(RECORD EXTRACTS Opens)

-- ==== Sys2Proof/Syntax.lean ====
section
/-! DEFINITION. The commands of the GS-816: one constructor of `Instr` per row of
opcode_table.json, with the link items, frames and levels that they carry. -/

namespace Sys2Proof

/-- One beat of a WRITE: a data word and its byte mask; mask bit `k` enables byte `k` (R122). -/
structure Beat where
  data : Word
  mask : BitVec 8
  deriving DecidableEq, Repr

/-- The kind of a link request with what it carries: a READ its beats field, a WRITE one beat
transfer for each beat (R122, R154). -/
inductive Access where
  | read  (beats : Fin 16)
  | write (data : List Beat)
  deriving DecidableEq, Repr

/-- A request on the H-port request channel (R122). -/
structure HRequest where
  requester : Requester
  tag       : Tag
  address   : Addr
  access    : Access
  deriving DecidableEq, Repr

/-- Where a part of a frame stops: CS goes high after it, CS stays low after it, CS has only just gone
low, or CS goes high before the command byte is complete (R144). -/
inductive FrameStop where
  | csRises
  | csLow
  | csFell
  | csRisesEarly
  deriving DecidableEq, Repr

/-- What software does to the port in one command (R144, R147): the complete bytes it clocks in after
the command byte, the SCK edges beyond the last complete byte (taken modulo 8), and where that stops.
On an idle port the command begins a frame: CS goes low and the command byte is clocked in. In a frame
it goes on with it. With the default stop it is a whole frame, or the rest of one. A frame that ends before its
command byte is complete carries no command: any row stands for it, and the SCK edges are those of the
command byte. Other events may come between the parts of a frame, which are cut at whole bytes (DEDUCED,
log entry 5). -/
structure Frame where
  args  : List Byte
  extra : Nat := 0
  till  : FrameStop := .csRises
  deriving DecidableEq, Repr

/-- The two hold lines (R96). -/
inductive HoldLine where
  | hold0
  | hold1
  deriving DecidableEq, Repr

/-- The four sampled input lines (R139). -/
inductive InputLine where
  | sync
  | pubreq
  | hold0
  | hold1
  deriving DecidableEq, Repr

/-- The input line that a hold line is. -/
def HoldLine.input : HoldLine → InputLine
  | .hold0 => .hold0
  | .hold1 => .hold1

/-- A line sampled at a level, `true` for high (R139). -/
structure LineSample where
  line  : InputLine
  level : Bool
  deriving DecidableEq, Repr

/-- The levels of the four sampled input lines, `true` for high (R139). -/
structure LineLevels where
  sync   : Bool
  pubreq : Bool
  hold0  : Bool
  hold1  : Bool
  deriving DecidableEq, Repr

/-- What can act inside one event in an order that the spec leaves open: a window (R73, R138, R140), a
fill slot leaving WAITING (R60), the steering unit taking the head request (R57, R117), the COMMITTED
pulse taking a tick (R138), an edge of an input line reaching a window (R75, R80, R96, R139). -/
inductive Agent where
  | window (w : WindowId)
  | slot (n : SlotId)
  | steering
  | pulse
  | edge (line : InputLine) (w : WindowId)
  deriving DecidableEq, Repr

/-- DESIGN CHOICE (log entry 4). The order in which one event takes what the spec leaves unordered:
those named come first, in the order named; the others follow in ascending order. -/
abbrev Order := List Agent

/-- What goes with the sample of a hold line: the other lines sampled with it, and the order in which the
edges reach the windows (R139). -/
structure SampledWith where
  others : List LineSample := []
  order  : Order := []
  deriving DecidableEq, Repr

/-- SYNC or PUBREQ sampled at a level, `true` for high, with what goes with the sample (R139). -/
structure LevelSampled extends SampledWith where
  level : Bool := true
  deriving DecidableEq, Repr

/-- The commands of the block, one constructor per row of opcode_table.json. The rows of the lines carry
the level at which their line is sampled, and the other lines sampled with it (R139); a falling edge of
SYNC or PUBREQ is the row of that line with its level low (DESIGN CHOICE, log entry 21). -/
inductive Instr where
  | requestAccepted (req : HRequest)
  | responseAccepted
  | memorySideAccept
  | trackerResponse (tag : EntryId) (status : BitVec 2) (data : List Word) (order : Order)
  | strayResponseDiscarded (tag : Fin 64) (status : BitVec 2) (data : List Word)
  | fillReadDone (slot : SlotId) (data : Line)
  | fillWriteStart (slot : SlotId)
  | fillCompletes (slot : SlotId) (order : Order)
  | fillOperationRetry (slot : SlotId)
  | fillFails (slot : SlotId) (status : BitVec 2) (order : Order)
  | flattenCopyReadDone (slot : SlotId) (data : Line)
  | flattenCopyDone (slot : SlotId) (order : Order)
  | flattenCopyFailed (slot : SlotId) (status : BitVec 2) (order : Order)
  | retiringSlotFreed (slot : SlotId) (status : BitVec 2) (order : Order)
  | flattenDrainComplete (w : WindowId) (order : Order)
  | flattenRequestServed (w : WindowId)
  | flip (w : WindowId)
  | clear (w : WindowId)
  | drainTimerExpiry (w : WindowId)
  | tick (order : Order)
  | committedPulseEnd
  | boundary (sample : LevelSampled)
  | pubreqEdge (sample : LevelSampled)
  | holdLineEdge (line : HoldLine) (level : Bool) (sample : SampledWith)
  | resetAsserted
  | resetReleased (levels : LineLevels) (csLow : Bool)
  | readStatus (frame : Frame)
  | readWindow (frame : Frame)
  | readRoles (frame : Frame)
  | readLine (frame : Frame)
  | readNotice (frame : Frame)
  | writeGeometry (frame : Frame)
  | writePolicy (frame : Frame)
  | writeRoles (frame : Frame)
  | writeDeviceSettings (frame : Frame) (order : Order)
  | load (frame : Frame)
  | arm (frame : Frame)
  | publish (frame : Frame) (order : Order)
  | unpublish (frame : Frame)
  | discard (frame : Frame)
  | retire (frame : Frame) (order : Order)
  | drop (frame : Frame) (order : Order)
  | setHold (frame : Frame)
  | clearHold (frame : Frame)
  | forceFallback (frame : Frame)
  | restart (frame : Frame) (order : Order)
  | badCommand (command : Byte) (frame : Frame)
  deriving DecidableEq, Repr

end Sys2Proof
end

(RECORD EXTRACTS Closes)
(RECORD EXTRACTS Opens)

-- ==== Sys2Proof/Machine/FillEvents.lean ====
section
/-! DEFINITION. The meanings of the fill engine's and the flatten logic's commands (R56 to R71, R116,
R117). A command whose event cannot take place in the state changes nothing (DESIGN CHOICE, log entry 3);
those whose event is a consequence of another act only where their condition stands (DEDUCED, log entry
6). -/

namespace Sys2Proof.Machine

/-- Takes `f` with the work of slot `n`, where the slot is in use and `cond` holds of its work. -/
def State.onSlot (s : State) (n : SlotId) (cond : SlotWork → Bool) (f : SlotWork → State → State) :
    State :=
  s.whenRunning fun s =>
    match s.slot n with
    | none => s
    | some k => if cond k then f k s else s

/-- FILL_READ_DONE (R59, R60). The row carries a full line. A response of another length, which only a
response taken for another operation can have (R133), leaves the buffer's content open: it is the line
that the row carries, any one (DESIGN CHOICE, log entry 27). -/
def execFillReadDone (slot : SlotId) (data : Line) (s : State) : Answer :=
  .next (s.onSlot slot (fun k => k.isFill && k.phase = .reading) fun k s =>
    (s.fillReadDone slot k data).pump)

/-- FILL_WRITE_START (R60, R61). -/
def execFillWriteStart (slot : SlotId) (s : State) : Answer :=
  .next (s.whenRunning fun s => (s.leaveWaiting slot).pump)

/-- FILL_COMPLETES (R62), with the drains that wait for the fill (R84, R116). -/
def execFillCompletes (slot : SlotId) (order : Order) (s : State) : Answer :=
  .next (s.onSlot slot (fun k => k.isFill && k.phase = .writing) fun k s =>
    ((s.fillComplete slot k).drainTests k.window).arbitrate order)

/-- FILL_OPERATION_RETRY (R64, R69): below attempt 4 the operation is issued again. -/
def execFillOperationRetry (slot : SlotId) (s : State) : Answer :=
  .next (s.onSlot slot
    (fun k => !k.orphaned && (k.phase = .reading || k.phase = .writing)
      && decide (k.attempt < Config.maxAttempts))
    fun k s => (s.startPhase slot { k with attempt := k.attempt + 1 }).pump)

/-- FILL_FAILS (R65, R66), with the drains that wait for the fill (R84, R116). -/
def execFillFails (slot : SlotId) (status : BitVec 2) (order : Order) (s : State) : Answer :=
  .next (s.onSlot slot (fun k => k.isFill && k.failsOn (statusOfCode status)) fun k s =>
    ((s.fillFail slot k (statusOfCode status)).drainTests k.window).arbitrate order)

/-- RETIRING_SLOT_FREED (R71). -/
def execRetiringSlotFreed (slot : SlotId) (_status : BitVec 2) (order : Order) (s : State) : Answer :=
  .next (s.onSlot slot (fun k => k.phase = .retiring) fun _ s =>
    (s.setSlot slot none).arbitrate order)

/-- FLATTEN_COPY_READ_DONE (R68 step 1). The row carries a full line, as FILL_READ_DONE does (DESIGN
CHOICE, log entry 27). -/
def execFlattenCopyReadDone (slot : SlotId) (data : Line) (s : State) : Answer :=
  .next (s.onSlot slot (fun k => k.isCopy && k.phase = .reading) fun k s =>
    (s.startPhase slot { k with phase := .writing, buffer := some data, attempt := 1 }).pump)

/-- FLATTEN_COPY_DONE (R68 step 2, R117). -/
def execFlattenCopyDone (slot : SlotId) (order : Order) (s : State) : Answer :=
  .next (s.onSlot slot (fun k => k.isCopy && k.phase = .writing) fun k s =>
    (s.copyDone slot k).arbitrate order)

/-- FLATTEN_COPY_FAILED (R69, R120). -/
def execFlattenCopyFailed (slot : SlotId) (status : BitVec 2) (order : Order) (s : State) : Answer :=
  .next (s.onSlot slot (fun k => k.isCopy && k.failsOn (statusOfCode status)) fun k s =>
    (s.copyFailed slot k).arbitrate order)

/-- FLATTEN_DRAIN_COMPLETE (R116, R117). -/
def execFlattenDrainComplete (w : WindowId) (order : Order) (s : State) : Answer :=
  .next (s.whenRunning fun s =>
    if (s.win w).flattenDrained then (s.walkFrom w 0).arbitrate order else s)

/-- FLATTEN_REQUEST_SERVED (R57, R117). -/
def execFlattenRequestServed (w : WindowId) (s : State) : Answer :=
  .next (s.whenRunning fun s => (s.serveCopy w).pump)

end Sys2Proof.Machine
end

(RECORD EXTRACTS Closes)

__EXERCISE GOAL__
Search the data for the string "FrameStop". List each line that has it.

__SOLVED EXERCISE__
inductive FrameStop where
  till  : FrameStop := .csRises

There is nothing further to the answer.